[What you need to do] Filter the entries below, keeping only lines with the word "retry".

[Provided material]
-- ==== Sys2Proof/Machine/Remote.lean ====
section
/-! DEFINITION. VLDR, VSTR and VATOMR (R327, R328), the requests that a die serves (R325, R338), the answers that come back (R329,
R340), and links, ports and keys (R339 to R343). -/

namespace Sys2Proof.Machine

/-! ### VLDR, VSTR, VATOMR -/

/-- The checks of one lane at handle word `h` and exact offset `o`: alignment, then R324 with what R328 adds to steps 3 and 5. -/
def State.handleCheck (s : State) (h : Nat) (o : Int) (n : Nat) (k : Acc) : Chk × State :=
  let x := 15 * 2 ^ 48 + h % 2 ^ 16 * 2 ^ 32 + wrap o 32
  let (c, s) := s.check s.view x n k
  let out : Bool := decide (o < 0) || decide (o > 2 ^ 32 - 1)
  (match c with
   | .fail e a => if e = cALIGN then c else if h ≥ 2 ^ 16 then .fail cNOHANDLE x else if e = cNOKEY ∧ out then .fail cPEERRANGE x else .fail e a
   | _ => if h ≥ 2 ^ 16 then .fail cNOHANDLE x else if out then .fail cPEERRANGE x else c, s)

/-- The lanes in the order of their passes: ascending handle word, then lane (R328). -/
def passOrder (h : Nat → Nat) (ls : List Nat) : List Nat := sortBy (fun a b => decide (h a < h b) || (h a == h b && decide (a ≤ b))) ls

/-- The window address of a lane. -/
def handleAddr (h : Nat) (o : Int) : Nat := 15 * 2 ^ 48 + h % 2 ^ 16 * 2 ^ 32 + wrap o 32

/-- The checks of the lanes. -/
def State.handleChecks (s : State) (n : Nat) (k : Acc) (at_ : Nat → Nat × Int) : List Nat → List (Nat × Nat × Chk) × State
  | [] => ([], s)
  | l :: r =>
    let (h, o) := at_ l
    let (c, s) := s.handleCheck h o n k
    let (cs, s) := s.handleChecks n k at_ r
    ((l, handleAddr h o, c) :: cs, s)

/-- The frame of the three remote instructions. `bound`: the instruction is one operation of its stream (R230). -/
def laneHandle (f : LaneWord) (reads : List Nat) (n : Nat) (k : Acc) (bound : Bool)
    (act : Nat → List Nat → Nat → Nat → Bool → List (Nat × Nat × Chk) → State → State) (s : State) : Out :=
  lane s fun t w b =>
    let W := s.warp t w
    let e := s.eff t w b f
    let bad := W.badLanes e (f.va.toNat :: reads)
    let h (l : Nat) : Nat := W.opb f false l
    let at_ (l : Nat) : Nat × Int := (h l, ((W.vw f.va.toNat l).toNat : Int) + f.imm.toInt)
    let (cs, s) := s.handleChecks n k at_ (passOrder h (lanesOf (e &&& ~~~bad)))
    if !(asksOf cs).isEmpty then .next (s.askFor (asksOf cs))
    else
      let fs := sortBy (fun x y => decide (x.lane ≤ y.lane)) (failsOf cs)
      let good := cs.any fun (_, _, c) => match c with | .fail _ _ => false | _ => true
      let T := s.team t
      let tag := if bound then s.tag else 0
      match (if good then s.accept T.origin T.asid tag t else (some [], s)) with
      | (none, s) => .next s
      | (some after, s) => .next ((act tag after t w b cs s).accessEnd t w b fs bad)

/-- VLDR (R328). -/
def execVldr (f : LaneWord) (s : State) : Out :=
  let k := bits f.sub.toNat 2 0
  laneHandle f (regsB f false) (sizeOf' k) .read false (fun _ after t w b cs s => s.loadLanes f k after t w b cs) s

/-- VSTR (R328). -/
def execVstr (f : LaneWord) (s : State) : Out :=
  let k := bits f.sub.toNat 2 0
  laneHandle f (regsB f false ++ dataRegs k f.vd.toNat) (sizeOf' k) .write true
    (fun tag after t w _ cs s => (byLine 32 (remoteOf cs)).foldl (storeLine f k tag after t w) s) s

/-- The operand and the compare value of VATOMR: operand c, and for CAS the old v[vd]. -/
def atomrArgs (f : LaneWord) (W : Warp) (l : Nat) : Nat × Nat := (W.opc f (Lane.wide f.ty) l, W.vval (Lane.wide f.ty) f.vd.toNat l)

/-- VATOMR (R328). -/
def execVatomr (f : LaneWord) (s : State) : Out :=
  let op := bits f.sub.toNat 3 0
  let wd := Lane.wide f.ty
  laneHandle f (regsB f false ++ regsC f wd ++ (if op = 11 then regs1 wd f.vd else [])) (if wd then 8 else 4) .atomic true
    (fun tag after t w b cs s => cs.foldl (fun s (l, x, c) => atomLane f op true (atomrArgs f) tag after t w b l x c s) s) s

/-! ### Serving requests (R325, R337 to R340) -/

/-- The links of the package that a packet crosses on its way to a socket, as pairs of sockets (R333, R342). -/
def packetLinks (p : TwillPacket) (z : Nat) : List (Nat × Nat) :=
  match p.via with
  | some c => [(p.ssock, c), (c, z)]
  | none => [(p.ssock, z)]

/-- The number of a link's retry count, by its two sockets (R341). -/
def linkKey (a b : Nat) : Nat := 64 + 8 * min a b + max a b

/-- Links have carried a packet, so no retry of theirs is outstanding (R341). -/
def State.carried (s : State) (links : List (Nat × Nat)) : State :=
  { s with retries := links.foldl (fun m (a, b) => m.del (linkKey a b)) s.retries }

/-- A packet leaves the wires, where it stands there. -/
def State.takePacket (s : State) (p : TwillPacket) : State :=
  if s.wires.contains p then ({ s with wires := s.wires.erase p } : State).carried (packetLinks p p.dsock) else s

/-- The I/O die of a Twill port. -/
def portSocket (k : Nat) : Nat := 4 + k / 16

/-- A packet reaches the I/O die of its port and joins the port's queue (R335). -/
def State.outTo (s : State) (x : Nat × TwillPacket) : State :=
  (({ s with outward := s.outward.erase x } : State).carried (packetLinks x.2 (portSocket x.1))).atPort x.1 x.2

/-- The answer to a request goes back by its route (R335), under the request's partition: `conf` when the export's C is set (R339). -/
def State.answer (s : State) (p : TwillPacket) (ty : TwillType) (conf : Bool) (cause : Nat) (bs : List Byte) : State :=
  s.emitBack
    { dpkg := p.spkg, dsock := p.ssock, vc := p.vc + 3, path := p.path, type := ty, spkg := s.pkg, ssock := p.dsock, part := p.part, len := bs.length,
      tag := p.tag, ncause := cause, data := bs,
      crypt := if p.spkg = s.pkg then 0 else if conf && ty == .data then 2 else if s.integrity.contains (p.vc + 3) then 1 else 0 }

/-- SEQ numbers performed, from a source die: the first that is not, then later ones that are (R338). A number before the first counts already. -/
def performed (l : List Nat) (seq : Nat) : List Nat :=
  let low := l.headD 0
  let more := setIns seq (l.drop 1)
  if seq ≠ low then (if (seq + 65536 - low) % 65536 < 32768 then low :: more else l)
  else
    let n := ((List.range 4096).find? fun i => !(more.contains ((low + i) % 65536))).getD 4096
    let gone := (List.range n).map fun i => (low + i) % 65536
    (low + n) % 65536 :: more.filter fun x => !gone.contains x

/-- A packet's ORDSEQ is not reached yet (R338). -/
def State.ordWaits (s : State) (p : TwillPacket) : Bool :=
  let low := ((s.die p.dsock).performed.get (p.spkg * 32 + p.ssock) [0]).headD 0
  p.ord && decide ((p.ordseq + 65536 - low) % 65536 < 32768)

/-- A write or atomic has been performed, or NAKed (R338, R340): what waits for its number may go on. -/
def State.didSeq (s : State) (p : TwillPacket) : State :=
  if !isWrite p.type then s
  else
    let key := p.spkg * 32 + p.ssock
    s.modDie p.dsock fun D => { D with performed := D.performed.ins key (performed (D.performed.get key [0]) p.seq) }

[Exercise response]
/-- The number of a link's retry count, by its two sockets (R341). -/
/-- Links have carried a packet, so no retry of theirs is outstanding (R341). -/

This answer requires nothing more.